• In the case of Ashdown v Samuel Williams [1957] 1 All E.R. 35, it was held that an occupier is only required to provide reasonable notice of any exclusions of liability regarding dangers to visitors. Actual knowledge, especially where the danger is obvious, is not required.

Facts of the Case

  • D2 occupied industrial premises on part of a dock estate, which was leased from the estate owners, D1. D2’s employees had to pass over the dock estate to access their place of work.
  • One route through the estate that D2 had a right of way for was a private road which crossed at multiple points by railway lines. There was a shortcut with similar hazards that D1 was aware D2’s employees often used and never objected to.
  • D1 posted notices at various points over the estate, including at the private road. This notice was visible from the shortcut.
  • This stated that all persons using the road did so at their own risk and D1 had no liability for injury or damage (even those stemming from D1’s negligence or breach of duty). A second notice posted nearby specifically gave warnings of engines and trucks standing on the railway lines.
  • C, D2’s employee, used the shortcut one morning. While crossing a railway line, she was knocked down and injured by railway trucks being negligently shunted along the line. C admitted that she had read the first few lines of the first notice, but nothing else.

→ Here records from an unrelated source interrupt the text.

/-- Start a tile access that has passed every check: its token becomes pending and it goes on by itself (R241, R243, R363). -/
def State.tileStart (s : State) (exe : List Nat) (id : FibId) (load : Bool) (g scope : Nat) (c : Cap) (off : Nat) (y : TileGeo) (m : TileMem) (mark : Option Nat) : State :=
  let l := id.launch
  let w := id.wgid
  let n := s.fresh
  let core := s.coreOf id
  let a := s.asidOf l
  let offs := y.scratch
  let op : TileOp := { id := n, load := load, launch := l, wgid := w, g := g, core := core, scope := scope, bytes := [], slices := [], granted := [],
                       data := [], ready := true, count := 0, seq := n, place := .mem, code := 0, mark := mark }
  let smear (s : State) : State := if load then s.tileSmear l w offs else s
  match m with
  | .peer pos pasid pobj => s.tilePeer exe id load g scope c off y pos pasid pobj
  | .mem as =>
    if (y.l1Lines (objOff c off)).any (fun k => s.l1Dirty core a c.obj.toNat (256 * k) && s.lineLatched a c.obj.toNat k) then
      s.stopAll exe off (.hold (.latch ((as.filter s.latched).headD 0 / 256)))
    else
      let s := smear (((s.tileSync core a c.obj.toNat load y (objOff c off)).pend l w g).stamp)
      { s with tiles := s.tiles ++ [{ op with bytes := as.zip offs, slices := slicesOf as }] }.later 1 (.tileLatchGrant n)
  | .scratch as =>
    let s := smear ((s.pend l w g).stamp)
    let s := { s with tiles := s.tiles ++ [{ op with bytes := as.zip offs, place := .scratch }] }
    if mark.isNone then s.tileLocal n else s.later 100 (.tileLatchGrant n)
  | .host link as =>
    let data := if load then List.replicate as.length 0 else offs.map (fun p => (s.scratch l w).get p)
    let lost := !load && s.scratchHurt l w offs.contains
    let s := if lost then s.logScratch a core else s
    let s := smear ((s.pend l w g).stamp)
    { s with tiles := s.tiles ++ [{ op with bytes := as.zip offs, place := .host link c.obj.toNat, data := data, seq := 0, code := if lost then 0x13#8 else 0 }] }.later 1
      (if lost then .tileUnlatch n else .tileLatchGrant n)

/-- The bundle's one tile access, in the order of R363. With .rel, the access waits for the release and the fibre goes on (R238); at a peer object, where the instruction waits for the peer's translation in any case (R36), it waits for the release first. -/
def State.tileIssue (s : State) (exe : List Nat) (id : FibId) (load : Bool) (g : Nat) (words : List Word) (c : Cap) (off : Nat) (rel : Bool) (scope : Nat) : State :=
  let l := id.launch
  let w := id.wgid
  match s.launch l with
  | none => s
  | some L =>
    if (s.answer id).isSome then s.tileTaken l w g
    else match tileGeo L words with
    | none => s.completeToken l w g scope true 0x36#8 0 false
    | some y =>
      match capCheck c kData [if load then rR else rW, rT] off y.span 64 with
      | some t => s.stopAll exe off (.eff t none)
      | none =>
        match s.tileMem id c y (objOff c off) (!load) with
        | (s, .error e) => s.stopAll exe off e
        | (s, .ok m) =>
          if y.scratch.any (fun p => decide (L.sp * 65536 ≤ p)) then s.completeToken l w g scope true 0x37#8 0 false
          else match if !rel then (s, .ok none) else (match m with
            | .peer .. => (match s.releaseFor id scope with
              | (s, .error e) => (s, .error e)
              | (s, .ok _) => (s, .ok none))
            | _ => s.releaseIssue id scope : Got (Option Nat)) with
            | (s, .error e) => s.stopAll exe off e
            | (s, .ok mark) => s.tileStart exe id load g scope c off y m mark

/-- A tile instruction: uniform operands, then the one access of the bundle (R164, R363). -/
def State.tileInstr (s : State) (i : Instr) (load : Bool) (g q : BitVec 5) (c : BitVec 4) (x : BitVec 6) (rel : Bool) (scope : BitVec 3) : Host.Outcome State Fault Refusal :=
  s.issue i (fun s _ exe =>
    let r := s.uniform exe (fun f => (f.cap c.toNat, f.reg x.toNat))
    if !r.2 then r.1
    else match r.1.curFibs exe with
      | [] => r.1
      | f :: _ => r.1.tileIssue exe (r.1.curId f.fid) load g.toNat ((List.range 4).map (fun k => r.1.gval (q.toNat + k)))
          (f.cap c.toNat) (f.reg x.toNat).toNat rel scope.toNat)

/-- TLD (R363). -/
def execTld (g q : BitVec 5) (c : BitVec 4) (x : BitVec 6) (r : Bool) (sc : BitVec 3) (s : State) : Host.Outcome State Fault Refusal :=
  s.tileInstr (.tld g q c x r sc) true g q c x r sc

/-- TST (R363). -/
def execTst (g q : BitVec 5) (c : BitVec 4) (x : BitVec 6) (r : Bool) (sc : BitVec 3) (s : State) : Host.Outcome State Fault Refusal :=
  s.tileInstr (.tst g q c x r sc) false g q c x r sc

/-! ## The phases (R243) -/

/-- The next slice's request of a tile access: grant it if it can be granted, and go on. -/
def State.tileGrant (s : State) (n : Nat) (t : TileOp) (slice : Nat) (rest : List Nat) : State :=
  if (t.granted.isEmpty && s.tileStopped t) || s.tiles.any (fun u => t.waitsFor u slice s.tileStopped) then s
  else
    let k := s.fresh
    let s := s.stamp.modTile n (fun t => { t with granted := t.granted ++ t.linesAt slice, slices := rest, seq := k })
    if rest = [] then (s.tileData n).later 1 (.tileUnlatch n) else s.later 1 (.tileLatchGrant n)

/-- The next action of a tile access that is free to begin: a latch request, the next requests to a host, or the move within the scratchpads. -/
def State.tileGo (s : State) (n : Nat) (t : TileOp) : State :=
  match t.slices with
  | slice :: rest => s.tileGrant n t slice rest
  | [] => match t.place with
    | .host link obj => s.tileHost n link obj t
    | .scratch => if t.finished then s else s.tileLocal n
    | _ => s

/-- TILE_LATCH_GRANT (R243). A tile access begins when the release that it waits for is complete (R238). -/
def execTileLatchGrant (n : Nat) (s : State) : Host.Outcome State Fault Refusal :=
  .next (match s.tile n with
    | none => s
    | some t => match t.mark with
      | none => s.tileGo n t
      | some _ =>
        let r := s.relStep t.core t.scope t.mark
        if r.2 then (r.1.modTile n (fun t => { t with mark := none })).tileGo n t else r.1.later 100 (.tileLatchGrant n))

/-- Ask again for every tile access that waits for a grant or for a host tag. -/
def State.tilesAgain (s : State) : State :=
  s.over (s.tiles.filter (fun t => !t.slices.isEmpty || (match t.place with
    | .host .. => !t.finished
    | _ => false))) (fun s t =>
      if s.agenda.any (fun x => x.ev == .tileLatchGrant t.id) then s else s.later 1 (.tileLatchGrant t.id))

  • Did the general notice given by the notices exclude D1 from liability stemming from negligence performed on their land?
  • Did D2 have a duty to warn C of the possible danger of using the shortcut?

Held by the Court of Appeal

  • Finding for D1 and D2, that the warning notice contained adequate words to convey C the conditions for her licence to cross D1’s land. Since reasonable notice was provided, D1 avoided liability.
  • The dangers of using the shortcut were well-known to C. There was no duty upon D2 to foresee the danger and warn C, especially when D1’s warning notices provided ample warning already.

Parker L.J.

  • Wilkie v London Passenger Transport Board [1947] established that in granting a licence to enter upon land, the occupier can impose conditions that absolve him from all or some liability he would normally have at common law.
  • The judge found that C read the first few lines of the notice, and that she was aware that C knew the notice contained conditions which affected her. D1 had taken all reasonable steps to bring the conditions to her notice.
  • It was argued that C was not under contract but merely a licensee, and thus only bound by what she in fact read according to Henson v London North Eastern Railway [1946]. However, this was actually the principle of constructive notice; the defendant failed in that case because they failed to establish that they took all reasonable steps to give the claimant notice of the conditions.
  • In Rutter v Palmer [1922], Scrutton L.J. said that ‘in construing an exemption clause, the general rule applies that D is not exempted from liability for the negligent acts of their servants unless adequate words to that effect are used.
  • “It is true that he was there considering a general exemption clause which contained no reference to negligence, but, in my judgment, the principle there laid down applies equally in a case where, though negligence is specifically referred to, it may take several forms. Each case must, of course, depend upon its own facts, and in particular on what the licensee knows as to the user of the land… In the present case, however, C knew that the land was intersected by railway lines even before she saw the notice-she had walked out that way on her first visit. Moreover, by the time of the accident she knew full well that shunting operations took place, and, indeed, that these were conducted by D1. Accordingly, she knew the user of the land just as well as if the notice itself had said ‘Beware of shunting operations,’ followed by an exemption of negligence” [55].